Шуршали по асфальту автомобили, спешили люди. Со всех сторон меня обступали звуки, мелькание прохожих. Сверкая орденами и медалями, по-стариковски шаркающей походкой, чему-то улыбаясь, мимо проходит ветеран. Его старенькие, сухие, покрытые жёлтыми пятнами старческой пигментации руки как-то по-особенному, непривычно, но нежно держат ветку большого гладиолуса.

Как время идет, как меняет всё безвозвратно А жизнь, казавшаяся бесконечной, в один миг исчезает бесследно, навсегда.. А за каждым человеком своя история, судьба и жизнь. И жизнь, даже если она коротка, как само это слово, всё равно вмещает в себя много, но этого много бывает так мало. А искушение жизнью, пожалуй, самое сильное искушение.

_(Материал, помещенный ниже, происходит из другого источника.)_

/-! ### Steps -/

/-- 30_encoding.md R90, 43_controller_config.md R176: an idle block takes the word the host presents and runs its command, as one
step (the input `command`; the input `accept`, the acceptance alone, is AcceptanceIsOneStep's). That CW takes the word also when
the command then drops is the model's choice (log 5: R90 read against R220), and that `rsp_valid` falls at the start of the step
is its reading of R31 (log 27). -/
def Obligations.StepRunsTheDecodedCommand : Prop :=
  ∀ (s : State) (w : CmdWord) (rest : List Input) (i : Instr),
    s.busy = false → s.inputs = .command w :: rest → decodeCommand w = .ok i →
    step s = exec i { s with inputs := rest, cw := w, rspValid := false }

/-- 41_bus_serializer.md R128, R132, 42_wire_opcodes.md: the step that ends a frame raises chip-select, and in it every device
executes the wire opcode its own shift register holds, whatever the host does meanwhile but reset and device power. What opcodes 13
and 14 and the upper four bits do is the spec's choice (log 10, log 12). -/
def Obligations.LatchStepRunsTheDecodedPairs : Prop :=
  ∀ (s : State) (i : Instr) (c : Command) (t : Nat) (op : Opcode) (x : XferData) (rest : List Input),
    s.TakesNoWord rest → s.busy = true → s.cs = false →
    decodeCommand s.cw = .ok i → commandOf i = some c → (c.ops s)[s.uop.toNat]? = some (.xfer t op x) →
    t < s.n.val → op ≠ 13#4 → op ≠ 14#4 → s.pos.toNat = 48 * s.n.val + 1 →
    ∃ u, step s = .next u ∧ u.cs = true ∧ u.chain.length = s.chain.length ∧
      ∀ d dev, s.chain[d]? = some dev → ∃ v, exec (decodePair d dev.sr) s = .next v ∧ u.chain[d]? = v.chain[d]?

/-- 41_bus_serializer.md R132 and, opcode by opcode, 42_wire_opcodes.md: at the latch every device writes `SR[7:0]` to the
register `SR[11:8]` names, and nothing where there is none; its shift register stays. That is, at each device, the execution of
the wire opcode its shift register decodes to. That 13 and 14 write nothing (D23, log 10) and that `SR[15:12]` is ignored (D21,
log 12) are the spec's choices. -/
def Obligations.LatchIsTheExecutionOfEveryPair : Prop :=
  ∀ (s : State) (d : Nat) (dev : Device), s.chain[d]? = some dev →
    (∃ dev', (chainLatch s).chain[d]? = some dev' ∧ dev'.sr = dev.sr ∧
      ∀ a, dev'.regs.get a =
        if DevReg.ofOpcode (dev.sr.extractLsb' 8 4) = some a then dev.sr.extractLsb' 0 8 else dev.regs.get a) ∧
    ∃ t, exec (decodePair d dev.sr) s = .next t ∧ (chainLatch s).chain[d]? = t.chain[d]? ∧
      ∀ e, e ≠ d → t.chain[e]? = s.chain[e]?

/-- The model's own placing of a word (log 19): the very next step runs it. -/
def Obligations.PlacedWordsRunNext : Prop :=
  (∀ (s : State) (w : CmdWord) (i : Instr), decodeCommand w = .ok i →
    step (s.withFetchWord 32 w.toNat) =
      exec i { s with busy := false, uop := 0#8, pos := 0#9, cw := w, rspValid := false }) ∧
  (∀ (s : State) (p : Pair), s.chain ≠ [] →
    ∃ u v, step (s.withFetchWord 16 p.toNat) = .next u ∧ exec (decodePair 0 p) s = .next v ∧
      ∀ d a, u.dreg d a = v.dreg d a)

/-- 30_encoding.md R90: "While `BUSY = 1` the port is ignored: a word presented then is neither accepted nor lost, it waits". -/
def Obligations.BusyBlockLeavesTheWordWaiting : Prop :=
  ∀ (s t : State) (w : CmdWord) (rest : List Input),
    s.busy = true → (s.inputs = .command w :: rest ∨ s.inputs = .accept w :: rest) → step s = .next t →
    t.inputs = s.inputs ∧ t.cw = s.cw ∧ State.cmdReady s = false

/-! ### Wire opcodes -/

/-- 42_wire_opcodes.md R151 to R158: `DREG[d][r + 1] <- v`, and nothing else anywhere changes. Where no device is wired at `d`
nothing is written. -/
def Obligations.DigitOpcodesStoreTheirRow : Prop :=
  ∀ (s : State) (d : Nat) (v : Byte),
    (d < s.chain.length →
      (∃ t, exec (.digit0 d v) s = .next t ∧ StoredOnly s t d .digit0 v) ∧
      (∃ t, exec (.digit1 d v) s = .next t ∧ StoredOnly s t d .digit1 v) ∧
      (∃ t, exec (.digit2 d v) s = .next t ∧ StoredOnly s t d .digit2 v) ∧
      (∃ t, exec (.digit3 d v) s = .next t ∧ StoredOnly s t d .digit3 v) ∧
      (∃ t, exec (.digit4 d v) s = .next t ∧ StoredOnly s t d .digit4 v) ∧
      (∃ t, exec (.digit5 d v) s = .next t ∧ StoredOnly s t d .digit5 v) ∧
      (∃ t, exec (.digit6 d v) s = .next t ∧ StoredOnly s t d .digit6 v) ∧
      (∃ t, exec (.digit7 d v) s = .next t ∧ StoredOnly s t d .digit7 v)) ∧
    (s.chain.length ≤ d →
      exec (.digit0 d v) s = .next s ∧ exec (.digit1 d v) s = .next s ∧ exec (.digit2 d v) s = .next s ∧
      exec (.digit3 d v) s = .next s ∧ exec (.digit4 d v) s = .next s ∧ exec (.digit5 d v) s = .next s ∧
      exec (.digit6 d v) s = .next s ∧ exec (.digit7 d v) s = .next s)

/-- 42_wire_opcodes.md R159 to R162, R165: `DREG[d][9]`, `[10]`, `[11]`, `[12]`, `[15]` take `v`, all eight bits, and nothing
else anywhere changes. Where no device is wired at `d` nothing is written. -/
def Obligations.ControlOpcodesStoreTheirRegister : Prop :=
  ∀ (s : State) (d : Nat) (v : Byte),
    (d < s.chain.length →
      (∃ t, exec (.decodeMode d v) s = .next t ∧ StoredOnly s t d .decodeMode v) ∧
      (∃ t, exec (.intensity d v) s = .next t ∧ StoredOnly s t d .intensity v) ∧
      (∃ t, exec (.scanLimit d v) s = .next t ∧ StoredOnly s t d .scanLimit v) ∧
      (∃ t, exec (.shutdownOp d v) s = .next t ∧ StoredOnly s t d .shutdown v) ∧
      (∃ t, exec (.displayTest d v) s = .next t ∧ StoredOnly s t d .displayTest v)) ∧
    (s.chain.length ≤ d →
      exec (.decodeMode d v) s = .next s ∧ exec (.intensity d v) s = .next s ∧ exec (.scanLimit d v) s = .next s ∧
      exec (.shutdownOp d v) s = .next s ∧ exec (.displayTest d v) s = .next s)

/-- 42_wire_opcodes.md R150, R163, R164: NOOP, and the reserved opcodes 13 and 14 (the spec's choice D23, log 10), write
nothing, whatever the data byte is. -/
def Obligations.NoopAndReservedOpcodesWriteNothing : Prop :=
  ∀ (s : State) (d : Nat) (v : Byte),
    exec (.noop d v) s = .next s ∧ exec (.rsvd13 d v) s = .next s ∧ exec (.rsvd14 d v) s = .next s

/-! ### The pins and the transfer -/

/-- 41_bus_serializer.md R126: one pin write. It is recorded even when the level does not change; only a rising edge of CLK and a
rising edge of CS act on the chain; the other pins stay. -/
def Obligations.PinWritesAreRecordedAndOnlyRisingEdgesAct : Prop :=
  ∀ (s : State) (w : PinWrite),
    (pin w s).pinLog = s.pinLog ++ [w] ∧
    (pin w s).cs = (if w.pin = .cs then w.level else s.cs) ∧
    (pin w s).clk = (if w.pin = .clk then w.level else s.clk) ∧
    (pin w s).din = (if w.pin = .din then w.level else s.din) ∧
    (w = ⟨.clk, true⟩ → s.clk = false → (pin w s).chain = (chainShift s).chain) ∧
    (w = ⟨.cs, true⟩ → s.cs = false → (pin w s).chain = (chainLatch s).chain) ∧
    (¬(w = ⟨.clk, true⟩ ∧ s.clk = false) → ¬(w = ⟨.cs, true⟩ ∧ s.cs = false) → (pin w s).chain = s.chain)

/-- 41_bus_serializer.md R131: a rising clock edge performs `CH <- { CH[16*P-2 : 0], DIN }` on the whole chain, and changes no
device register. That all devices move on one edge with no delay is what R131 marks as the spec's idealisation (D19, log 13). -/
def Obligations.ClockEdgeShiftsTheWholeChain : Prop :=
  ∀ s : State,
    chainBits (chainShift s).chain = (chainBits s.chain ++ [s.din]).tail ∧
    (chainShift s).chain.map Device.regs = s.chain.map Device.regs ∧
    (∀ dev, s.chain[0]? = some dev → (chainShift s).shiftReg 0 = some (dev.sr.shiftConcat s.din)) ∧
    (∀ d dev next, s.chain[d]? = some dev → s.chain[d + 1]? = some next →
      (chainShift s).shiftReg (d + 1) = some (next.sr.shiftConcat (dev.sr.getLsbD 15)))

/-- 41_bus_serializer.md R126 to R128, 30_encoding.md R82, R83, 20_memory.md R56 to R58, R67: the pin writes of one transfer, in
order, and what it leaves. Nothing else of the block changes but FB, the pins and the logs. That the opcode byte goes before the
data byte is the spec's choice between two places of its source (D1, 90_conflicts.md C1, log 7). -/
def Obligations.TransferWritesThePinsInOrder : Prop :=
  ∀ (s : State) (x : Transfer), s.fb.wf → s.clk = false → x.target < s.n.val →
    (xfer x s).xferLog = s.xferLog ++ [x] ∧ (xfer x s).pinLog = s.pinLog ++ transferPins s.n.val x ∧
    AfterTransfer s (xfer x s) x ∧ SameControl s (xfer x s) ∧ (xfer x s).srf = s.srf

/-- 41_bus_serializer.md R130: how many pin writes of each kind the log gains in one transfer. -/
def Obligations.TransferPinCounts : Prop :=
  ∀ (s : State) (x : Transfer) (ws : List PinWrite), (xfer x s).pinLog = s.pinLog ++ ws →
    ws.length = 48 * s.n.val + 2 ∧
    ws.countP (fun w => decide (w.pin = .din)) = 16 * s.n.val ∧
    ws.countP (fun w => decide (w.pin = .clk)) = 32 * s.n.val ∧
    ws.countP (fun w => decide (w = ⟨.clk, true⟩)) = 16 * s.n.val ∧
    ws.countP (fun w => decide (w.pin = .cs)) = 2

/-- 41_bus_serializer.md R133: the result of one transfer when `P = N`. It rests on the byte order (D1, log 7), on the chain that
moves as one without delay (D19, log 13) and, for opcodes 13 and 14, on D23 (log 10). -/
def Obligations.TransferResultOnAChainWiredRight : Prop :=
  ∀ (s : State) (x : Transfer), s.fb.wf → s.clk = false → s.WiredRight → x.target < s.n.val →
    (∀ d, d < s.n.val → (xfer x s).shiftReg d = some (if d = x.target then 0#4 ++ x.op ++ x.data else 0x0000#16)) ∧
    (∀ a, DevReg.ofOpcode x.op = some a → DregWritten s (xfer x s) x.target a x.data) ∧
    (DevReg.ofOpcode x.op = none → ∀ d a, (xfer x s).dreg d a = s.dreg d a) ∧
    (xfer x s).cs = true ∧ (xfer x s).clk = false ∧
    (xfer x s).din = (if x.target = 0 then x.data.getLsbD 0 else false) ∧
    (xfer x s).pinLog = s.pinLog ++ transferPins s.n.val x ∧ (xfer x s).xferLog = s.xferLog ++ [x]

/-- 70_reset_and_hazards.md R262, R263: one frame on a chain of ANY wired length. A device below `N` ends with its own pair, a
device `d >= N` with what device `d - N` held before; each then executes what it holds. It rests on the byte order (D1, log 7), on
the chain that moves as one without delay (D19, log 13) and, for what an arbitrary pair does, on D21 and D23 (log 12, log 10). -/
def Obligations.TransferResultOnAnyChain : Prop :=
  ∀ (s : State) (x : Transfer), s.fb.wf → s.clk = false → x.target < s.n.val →
    (xfer x s).chain.length = s.chain.length ∧
    ∀ d dev, s.chain[d]? = some dev →
      ∃ q : Pair, (xfer x s).chain[d]? = some (Device.latch { dev with sr := q }) ∧
        (d < s.n.val → q = pairOf x d) ∧ (s.n.val ≤ d → s.shiftReg (d - s.n.val) = some q)

/-- 41_bus_serializer.md R129, 42_wire_opcodes.md R163, R164, 93_implementation_defined.md U2: a hand-built transfer outside the
precondition is refused, any other runs. -/
def Obligations.HandBuiltTransfersOutsideThePreconditionAreRefused : Prop :=
  ∀ (s : State) (t : Nat) (op : Opcode) (v : Byte),
    (s.n.val ≤ t → runOps [.xfer t op (.byte v)] s = .refused .xferTarget) ∧
    (t < s.n.val → (op = 13#4 ∨ op = 14#4) → runOps [.xfer t op (.byte v)] s = .refused .xferReservedOpcode) ∧
    (t < s.n.val → op ≠ 13#4 → op ≠ 14#4 → runOps [.xfer t op (.byte v)] s = .next (xfer ⟨t, op, v⟩ s))

/-! ### The shadow write port and the debug port -/

/-- 44_controller_display.md R195: `SH[d][r] <- (SH[d][r] & ~wmask) | (wdata & wmask)`; every other byte of SRF and everything
else is unchanged. -/
def Obligations.ShadowWriteChangesTheMaskedBitsOfOneLane : Prop :=
  ∀ (s : State) (d r : Nat) (wdata wmask : Byte), s.srf.wf →
    (∀ k, k < 8 → ((shWrite d r wdata wmask s).sh d r).getLsbD k =
      if wmask.getLsbD k then wdata.getLsbD k else (s.sh d r).getLsbD k) ∧
    (∀ a, a ≠ lane d r → (shWrite d r wdata wmask s).srf.read a = s.srf.read a) ∧
    (shWrite d r wdata wmask s).srf.wf ∧ { shWrite d r wdata wmask s with srf := s.srf } = s

/-- 10_state.md R26: `sh_rdata = SH[sh_raddr[5:3]][sh_raddr[2:0]]`; the port exists only when HAS_SHADOW = 1. -/
def Obligations.DebugPortReadsTheShadow : Prop :=
  ∀ (s : State) (d r : Nat), d < 8 → r < 8 →
    (s.params.hasShadow = true → s.debugRead (BitVec.ofNat 6 (8 * d + r)) = some (s.sh d r)) ∧
    (s.params.hasShadow = false → s.debugRead (BitVec.ofNat 6 (8 * d + r)) = none)

/-! ### Configuration commands -/

/-- 43_controller_config.md R177, R178, R258: INIT. -/
def Obligations.InitConfiguresEveryDevice : Prop :=
  ∀ (s : State) (a b c : Byte) (f : Bool),
    decodeCommand (encodeCommand 1#4 f a b c) = .ok (.init a) ∧
    (s.inited = true → exec (.init a) s = .next s) ∧
    (s.inited = false → s.srf.wf → s.fb.wf → s.PinsIdle →
      ∃ t, exec (.init a) s = .next t ∧
        InitEffect s t (if a.toNat = 0 then 1 else if a.toNat ≤ 8 then a.toNat else 8))

/-- 43_controller_config.md R179: SHUTDOWN sends the inverse of its flag. -/
def Obligations.ShutdownSendsTheInverseOfItsFlag : Prop :=
  ∀ (s : State) (a b c : Byte) (f : Bool),
    decodeCommand (encodeCommand 2#4 f a b c) = .ok (.shutdown a f) ∧
    (s.n.val ≤ a.toNat → exec (.shutdown a f) s = .next s) ∧
    (a.toNat < s.n.val → s.fb.wf → s.PinsIdle →
      ∃ t, exec (.shutdown a f) s = .next t ∧
        ControlEffect s t a.toNat .shutdown 12#4 (if f then 0x00#8 else 0x01#8))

Спешат люди. Проносятся автомобили. Где-то звенит трамвай. За углом или на соседней улице звучит тревожный звук скорой помощи. Над городом плывут взбудораженные облака времени, то, скрывая, то, вновь открывая голубые просветы неба. Вот так же, как и эти облака, с годами уже далеко отплыл от меня мой город детства...

В родном городе себя чувствуешь более одиноким, потому что от него этого не ожидаешь.